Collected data
-- ==== Sys2Proof/Safety/SeqForms.lean ====
section
/-! DEFINITION. What the arithmetic of the sequencer computes, as a table for statements written from R86, R87 and
R147, and the conditions of its branches (R149). -/

namespace Sys2Proof.Machine

/-- A sequencer instruction of `len` bytes that writes one value, computed from its registers, into register d. -/
structure SeqForm where
  len : Nat
  d : Nat
  val : Sequencer → Word

/-- d := f of registers a and b, in a 32-bit encoding. -/
def seqTwo (d a b : BitVec 5) (f : Word → Word → Word) : Option SeqForm :=
  some ⟨4, d.toNat, fun q => f (q.reg a.toNat) (q.reg b.toNat)⟩
/-- d := f of register a, in a 32-bit encoding. -/
def seqOne (d a : BitVec 5) (f : Word → Word) : Option SeqForm := some ⟨4, d.toNat, fun q => f (q.reg a.toNat)⟩
/-- d := f of registers d and b, in a 16-bit encoding (R86). -/
def seqHalf (d b : BitVec 5) (f : Word → Word → Word) : Option SeqForm :=
  some ⟨2, d.toNat, fun q => f (q.reg d.toNat) (q.reg b.toNat)⟩

/-- Signed quotient and remainder under R56. -/
def quotS (x y : Word) : Word :=
  if y = 0 then BitVec.allOnes 64 else if x = 1 <<< 63 ∧ y = BitVec.allOnes 64 then x else BitVec.ofInt 64 (x.toInt.tdiv y.toInt)
def remS (x y : Word) : Word :=
  if y = 0 then x else if x = 1 <<< 63 ∧ y = BitVec.allOnes 64 then 0 else BitVec.ofInt 64 (x.toInt.tmod y.toInt)
/-- Unsigned quotient and remainder under R56. -/
def quotU (x y : Word) : Word := if y = 0 then BitVec.allOnes 64 else x / y
def remU (x y : Word) : Word := if y = 0 then x else x % y

/-- The arithmetic of the sequencer (R147). -/
def seqForm (i : Instr) : Option SeqForm :=
  match i with
  | .saluAdd b a d => seqTwo d a b (fun x y => x + y)
  | .saluSub b a d => seqTwo d a b (fun x y => x - y)
  | .saluAnd b a d => seqTwo d a b (fun x y => x &&& y)
  | .saluOr b a d => seqTwo d a b (fun x y => x ||| y)
  | .saluXor b a d => seqTwo d a b (fun x y => x ^^^ y)
  | .saluShl b a d => seqTwo d a b (fun x y => x <<< (y % 64))
  | .saluShr b a d => seqTwo d a b (fun x y => x >>> (y % 64))
  | .saluShra b a d => seqTwo d a b (fun x y => x.sshiftRight' (y % 64))
  | .smulMul b a d => seqTwo d a b (fun x y => x * y)
  | .smulMulhs b a d => seqTwo d a b (fun x y => ((x.signExtend 128 * y.signExtend 128) >>> 64).setWidth 64)
  | .smulMulhu b a d => seqTwo d a b (fun x y => ((x.setWidth 128 * y.setWidth 128) >>> 64).setWidth 64)
  | .smulDiv b a d => seqTwo d a b quotS
  | .smulDivu b a d => seqTwo d a b quotU
  | .smulRem b a d => seqTwo d a b remS
  | .smulRemu b a d => seqTwo d a b remU
  | .scmpMin b a d => seqTwo d a b (fun x y => if x.slt y then x else y)
  | .scmpMax b a d => seqTwo d a b (fun x y => if x.slt y then y else x)
  | .scmpMinu b a d => seqTwo d a b (fun x y => if x < y then x else y)
  | .scmpMaxu b a d => seqTwo d a b (fun x y => if x < y then y else x)
  | .scmpSlt b a d => seqTwo d a b (fun x y => if x.slt y then 1 else 0)
  | .scmpSltu b a d => seqTwo d a b (fun x y => if x < y then 1 else 0)
  | .scmpSeq b a d => seqTwo d a b (fun x y => if x = y then 1 else 0)
  | .siAdd k a d => seqOne d a (fun x => x + k.signExtend 64)
  | .siAnd k a d => seqOne d a (fun x => x &&& k.signExtend 64)
  | .siOr k a d => seqOne d a (fun x => x ||| k.signExtend 64)
  | .siXor k a d => seqOne d a (fun x => x ^^^ k.signExtend 64)
  | .addhi k a d => seqOne d a (fun x => x + (k.signExtend 64 <<< 16))
  | .shiftShl n a d => seqOne d a (fun x => x <<< n.toNat)
  | .shiftShr n a d => seqOne d a (fun x => x >>> n.toNat)
  | .shiftShra n a d => seqOne d a (fun x => x.sshiftRight n.toNat)
  | .shiftRol n a d => seqOne d a (fun x => (x <<< n.toNat) ||| (x >>> (64 - n.toNat)))
  | .scMov b d => seqHalf d b (fun _ y => y)
  | .scAdd b d => seqHalf d b (fun x y => x + y)
  | .scSub b d => seqHalf d b (fun x y => x - y)
  | .scAnd b d => seqHalf d b (fun x y => x &&& y)
  | .scOr b d => seqHalf d b (fun x y => x ||| y)
  | .scXor b d => seqHalf d b (fun x y => x ^^^ y)
  | .scShl b d => seqHalf d b (fun x y => x <<< (y % 64))
  | .scShr b d => seqHalf d b (fun x y => x >>> (y % 64))
  | .scShra b d => seqHalf d b (fun x y => x.sshiftRight' (y % 64))
  | .scMul b d => seqHalf d b (fun x y => x * y)
  | .scMin b d => seqHalf d b (fun x y => if x.slt y then x else y)
  | .scMax b d => seqHalf d b (fun x y => if x.slt y then y else x)
  | .scMinu b d => seqHalf d b (fun x y => if x < y then x else y)
  | .scMaxu b d => seqHalf d b (fun x y => if x < y then y else x)
  | .scNeg b d => seqHalf d b (fun _ y => 0 - y)
  | .scNot b d => seqHalf d b (fun _ y => y ^^^ BitVec.allOnes 64)
  | _ => none

/-- A conditional branch of the sequencer: offset, register tested, and when it is taken, by the register's sign bit
and whether it is zero (R149). -/
def branchForm (i : Instr) : Option (BitVec 16 × BitVec 5 × (Bool → Bool → Bool)) :=
  match i with
  | .bz o a => some (o, a, fun _ zero => zero)
  | .bnz o a => some (o, a, fun _ zero => !zero)
  | .bltz o a => some (o, a, fun neg _ => neg)
  | .bgez o a => some (o, a, fun neg _ => !neg)
  | .bgtz o a => some (o, a, fun neg zero => !neg && !zero)
  | .blez o a => some (o, a, fun neg zero => neg || zero)
  | _ => none

/-- The addition of one pair of a step word at the end of a pass: register `addr` rises by register `inc`, as they
stand; `addr` 0 names no register (R92, R153). -/
def passAdd (f : Nat → Word) (addr inc : Nat) : Nat → Word := fun n => if n = addr ∧ addr ≠ 0 then f addr + f inc else f n

/-- The registers after a pass: pair 1 in bits 21 to 12 and pair 2 in bits 31 to 22 of the step word (R92, R153). -/
def passEnd (w : Word) (f : Nat → Word) : Nat → Word :=
  passAdd (passAdd f (w.extractLsb' 17 5).toNat (w.extractLsb' 12 5).toNat) (w.extractLsb' 27 5).toNat (w.extractLsb' 22 5).toNat

/-- Byte j of what the sequencer reads at a place: its own latest buffered byte there, else what any load sees there now, of
memory and of other buffered stores (R148, R238). -/
def seqSees (s : State) (buf : List BufByte) (l : Loc) (k j : Nat) : Byte :=
  match buf.reverse.find? (fun b => decide (b.loc = l.plus j)) with
  | some b => b.val
  | none => s.sight (l.plus j) (s.byte (k + j))

/-- The special registers that the sequencer alone reads (R151, R281). -/
def seqOwnSpecial (t : Team) (sel : Nat) : Option Word :=
  match sel with
  | 0x10 => some t.seq.scause
  | 0x11 => some t.seq.sepc
  | 0x12 => some t.seq.saddr
  | 0x1B => some t.mf.tcreat
  | 0x1C => some t.mf.tforcr
  | 0x1D => some t.mf.tflags
  | 0x1F => some t.mf.tfcre
  | 0x20 => some t.mf.tffor
  | 0x21 => some t.mf.toerr
  | 0x22 => some t.mf.tocre
  | _ => none

/-- The special registers that both streams read and that name the team, its grid and its context (R105, R138, R224). -/
def teamSpecial (s : State) (tk sel : Nat) : Option Word :=
  let g := s.gridOf tk
  let ix := keyIx tk
  let q := g.launch.cx * g.launch.cy
  let three (a b c : Nat) : Word := BitVec.ofNat 64 a + (BitVec.ofNat 64 b <<< 16) + (BitVec.ofNat 64 c <<< 32)
  match sel with
  | 0x04 => some (three (ix % g.launch.gx) (ix / g.launch.gx % g.launch.gy) (ix / (g.launch.gx * g.launch.gy)))
  | 0x06 => some (three g.launch.gx g.launch.gy g.launch.gz)
  | 0x07 => some (BitVec.ofNat 64 s.fab.tick)
  | 0x09 => some (BitVec.ofNat 64 g.asid)
  | 0x0A => some (BitVec.ofNat 64 g.rcd.mclass)
  | 0x0C => some (BitVec.ofNat 64 (if g.rcd.quantum = 0 then 2000 else g.rcd.quantum))
  | 0x0D => some (BitVec.ofNat 64 ix)
  | 0x05 => some (BitVec.ofNat 64 (ix / q % 2 ^ 48) + (BitVec.ofNat 64 (ix % q % g.launch.cx) <<< 48) +
      (BitVec.ofNat 64 (ix % q / g.launch.cx) <<< 52))
  | 0x08 => some (s.fab.vnum.setWidth 64 + (BitVec.ofNat 64 (s.fab.members.length % 8192) <<< 32) +
      (if s.fab.chip ∈ s.fab.members then 1 <<< 48 else 0) + (if s.fab.isol then 1 <<< 49 else 0) +
      (BitVec.ofNat 64 (s.fab.chip % 4096) <<< 50))
  | 0x19 => some 0x05030506
  | 0x1A => some ((s.team tk).bmode.setWidth 64)
  | 0x23 => some (s.fw.fwCount.setWidth 64 + (s.fw.fwLast.setWidth 64 <<< 32))
  | _ => none

end Sys2Proof.Machine
end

## [The problem]
Taking the records above, retype every line from the one with "x = y then 1 else 0)" down to the one with "(fun _ y => y)", exactly and with nothing else.

## [Problem solution]
  | .scmpSeq b a d => seqTwo d a b (fun x y => if x = y then 1 else 0)
  | .siAdd k a d => seqOne d a (fun x => x + k.signExtend 64)
  | .siAnd k a d => seqOne d a (fun x => x &&& k.signExtend 64)
  | .siOr k a d => seqOne d a (fun x => x ||| k.signExtend 64)
  | .siXor k a d => seqOne d a (fun x => x ^^^ k.signExtend 64)
  | .addhi k a d => seqOne d a (fun x => x + (k.signExtend 64 <<< 16))
  | .shiftShl n a d => seqOne d a (fun x => x <<< n.toNat)
  | .shiftShr n a d => seqOne d a (fun x => x >>> n.toNat)
  | .shiftShra n a d => seqOne d a (fun x => x.sshiftRight n.toNat)
  | .shiftRol n a d => seqOne d a (fun x => (x <<< n.toNat) ||| (x >>> (64 - n.toNat)))
  | .scMov b d => seqHalf d b (fun _ y => y)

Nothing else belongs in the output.